The point is this: “Mimi Parker Was Indie Rock’s Guardian Angel”? No, she wasn’t. I understand how metaphors work, but you gotta be careful with them in a eulogy. Mimi was a person. Is a person. So much personality-flattening happens in eulogies. Even flattering portraits are just paint on paper. These comparisons diminish a person, despite attempting the opposite.
Here’s how the piece ends:
When I heard the news of Parker’s passing, I had just boarded an airplane. The shock should have numbed me, but tears kept welling in my eyes. It wasn’t until the plane was at its peak altitude, thousands of miles in the sky, that a sense of acceptance settled in. For nearly three hours, I looked out at a thick layer of cumulus clouds floating below, pressed up against one another like a conveyor belt of cotton balls. This is it, I thought. She was singing to us from here all this time.
WHAT?! Are you fucking kidding me? I’m a sucker for a gut-punch ending, but ew, this is not that. I love Low’s music, and I’m honestly worried I’m disrespecting Mimi’s memory with all this, but Mimi Parker was not singing to us from the fucking clouds.
She sang into microphones. She sang sitting and standing at the drums. She sang as a mother. She sang as a lover, of Alan and of Christmas. She sang as a believer and a doubter. We do her and ourselves a disservice when we mythologize each other.
She wasn’t a fucking celestial being. She was a baker.
THIS IS MY PODCAST, THIS IS YOUR AFTERLIFE
Franco Danger is a superb standup I met when he opened for Chris Gethard, and we immediately hit it off.

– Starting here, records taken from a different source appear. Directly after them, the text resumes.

-- ==== Sys2Proof/Syntax.lean ====
section
/-! DEFINITION. The instructions and events of the Brollira 288: one constructor for each row of
spec/opcode_table.json. The 177 encoded rows carry the fields of their word (07 R139-R142; `s` is the stall count
S); the 83 event rows, which have no encoding, carry what the environment or the acting unit decides. -/

namespace Sys2Proof

/-- An agent of translation coherence (R79): a core, a slice's L2 translation cache, a fabric port, a network port or the storage
port; `pkg` stands for every agent of another package (R87). -/
inductive Agent where
  | core (n : Nat)
  | slice (n : Nat)
  | port (n : Nat)
  | net (n : Nat)
  | storage
  | pkg (n : Nat)
deriving DecidableEq, Repr

/-- Coherence state of a holder of a control sector's data (R86). -/
inductive CState where
  | m
  | o
  | e
  | s
deriving DecidableEq, Repr

/-- How the word of data that travel stands: good, poisoned (R411), or with a check that does not fit, which is carried and not
verified (R409). -/
inductive Mark where
  | good
  | poisoned
  | unfit
deriving DecidableEq, Repr

/-- What the far end of a remote access answers (R222, R236, R332): `start` is the sending of the request. -/
inductive RemoteResp where
  | start
  | data (bytes : List Byte) (mark : Mark)
  | ack
  | fail (cause : Cause)
deriving DecidableEq, Repr

/-- What a remote access does at its destination (R220, R235). A write carries the elements gathered into one packet (R332): the
offset of each from the packet's address, its bytes, and how they stand. A read says whether its word is moved whole, and so is not
verified (R409). -/
inductive RemoteOp where
  | read (size : Nat) (whole : Bool)
  | write (parts : List (Nat × List Byte × Mark))
  | atom (op : Nat) (operands : List Word)
deriving DecidableEq, Repr

/-- A remote access that arrives at this package: whence, by which fabric port (R79), for which operation there (R412), the context
it runs under and its tensor address (R70). -/
structure RemoteReq where
  src : Nat
  port : Nat
  copy : Nat
  ctx : BitVec 16
  addr : DWord
  op : RemoteOp
deriving DecidableEq, Repr

/-- What a package reports of a sector in a rebuild (R418): the state it holds the data in, whether its agents hold it in T, and the
data of an M or O holder with the marks of its two words: bits 0 and 1 poisoned, bits 2 and 3 a check that does not fit. -/
structure HeldCopy where
  pkg : Nat
  sector : Nat
  state : Option CState
  t : Bool
  data : List Byte
  marks : Nat
deriving DecidableEq, Repr

/-- A control-space message of another package that reaches this one (R81, R86-R90, R416, R418). The first part are requests to a
home or mirror here; the second what a home elsewhere, or a holder of a sector homed here, says. `marks` are those of the two words of the
data (R409, R411): bits 0 and 1 poisoned, bits 2 and 3 a check that does not fit. -/
inductive HomeReq where
  | readShared (pkg sector : Nat)
  | readOwned (pkg sector : Nat)
  | walk (pkg sector : Nat)
  | store (pkg addr : Nat) (data : List Byte)
  | cadd (pkg core fmt addr : Nat) (operand : DWord)
  | writeback (pkg sector : Nat) (data : List Byte) (marks : Nat)
  | supply (pkg sector : Nat) (data : List Byte) (marks : Nat) (dirty : Bool)
  | leave (pkg region : Nat)
  | mirror (pkg sector : Nat) (data : List Byte) (marks : Nat) (dl : Bool)
  /-- the boot region, with its poisoned words and those whose check does not fit -/
  | bootCopy (pkg : Nat) (cells : List (Nat × Byte)) (poison bad : List Nat)
  | query (pkg lost : Nat)
  /-- a pin of an open collective is placed or released (R438) -/
  | pin (pkg sector : Nat) (on : Bool)
  /-- an ICINV of another package covers this one (R280, R297): its number there -/
  | icinv (pkg num : Nat) (ctx : BitVec 16) (start len : Nat)
  /-- an answer: 0 a walk read, 1 shared, 2 exclusive; the data and their marks -/
  | grant (pkg sector kind : Nat) (data : List Byte) (marks : Nat)
  | caddDone (pkg op lane : Nat)
  | invalidate (pkg sector : Nat)
  | callHome (pkg sector : Nat)
  /-- the mirror home has made a write of the sector (R88); a package has dropped the range of this one's ICINV -/
  | mirrorMade (pkg sector : Nat)
  | icinvDone (pkg num : Nat)
deriving DecidableEq, Repr

/-- What a collective packet carries (R338): a partial of the chain, a final result, or all-gather data. -/
inductive CollBody where
  | partSum (words : List Word)
  | result (bytes : List Byte)
  | gather (bytes : List Byte)
  /-- the acknowledgement of a packet (R339) -/
  | ack
deriving DecidableEq, Repr

/-- A collective packet (R333, R338, R340): NMEMB and the sender's position travel with it. -/
structure CollPkt where
  ctx : Nat
  c : Nat
  chunk : Nat
  pos : Nat
  nmemb : Nat
  rank : Nat
  pkg : Nat
  body : CollBody
deriving DecidableEq, Repr

/-- What the hub firmware learns of the peer package (R349): its identity words, whether the link is up and whether
the peer can take the mirror copy. -/
structure PeerInfo where
  linkUp : Bool
  pkgid : Nat
  peer : Nat
  ready : Bool
deriving DecidableEq, Repr

/-- Where a memory error struck (R411). -/
inductive EccSite where
  | ctl (word : Nat)
  | ten (word : Nat)
  | spad (core word : Nat)
  | reg (core index : Nat)
  | acc (core index : Nat)
deriving DecidableEq, Repr

/-- A memory error (R411): corrected; uncorrectable in a clean cached copy; uncorrectable in the only or a dirty
copy; or unseen by ECC, so that only the sillage catches it (R410). -/
inductive EccEvent where
  | corrected
  | clean (site : EccSite)
  | dirty (site : EccSite)
  | silent (site : EccSite)
deriving DecidableEq, Repr

/-- One physical lane's sample of a link interval (R426). -/
structure LinkSample where
  corr : Nat
  margin : Nat
deriving DecidableEq, Repr

/-- A memory access of the host endpoint, the storage port or a network port (R349, R409-R411): in control or tensor
memory, a read or a write with its bytes and its poison mark. One of the storage port (port 2) or a network port (0 and 1) may name
a virtual address under a context (R79). -/
structure HostAccess where
  port : Nat
  ctx : Option (BitVec 16)
  tensor : Bool
  write : Bool
  addr : Nat
  data : List Byte
  poisoned : Bool
deriving DecidableEq, Repr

That energy—and a jaw-dropping Relive 1 Memory segment—translates into one of the funniest conversations ever on the podcast.
There’s also a brief tribute to Mimi Parker at the beginning.
Content warning: anxiety, Catholic guilt, Edinburgh Fringe, food poisoning, God is a single dad, multiverse reincarnation.
Listen:
READ, WATCH, DO
Something light. I can’t believe all I knew of James Acaster’s appearance on Celebrity Bake Off was the meme and his brilliant bit from Cold Lasagne Hate Myself 1999. The actual footage is wall-to-wall laughs, as you can tell from this highlights package. I know it was genuinely traumatizing for him, but I hope he’s able to smile now as much as I did watching this. There’s something existentially relatable about, “C’mon, be magically done.”
I found a lot of inspiration in Mimi and Alan’s appearance on the Life of the Record podcast about their generally acknowledged masterpiece album, Things We Lost in the Fire. The specifics of their process, the frustration of trying to write great songs without realizing they were succeeding at the time, and the things they still don’t understand (e.g. the meaning of the phrase “Dinosaur Act” or what the laser beam in “Laser Beam” is) are all instructive.
MAY I PLAY YOU A SOUND?
For Low newbies, here’s a playlist I made a while back to accompany their appearance on This Is Your Afterlife. It’s sequenced to flow together (except for a new favorite I tacked onto the end this week), but feel free to shuffle.
If you want to dive straight into albums, my current favorite is Double Negative. HEY WHAT is similar-sounding and also a five-star record. Things We Lost in the Fire is beloved for a reason, and it’s another favorite of mine. A slept-on one from the earlier, slow/quieter days is Trust.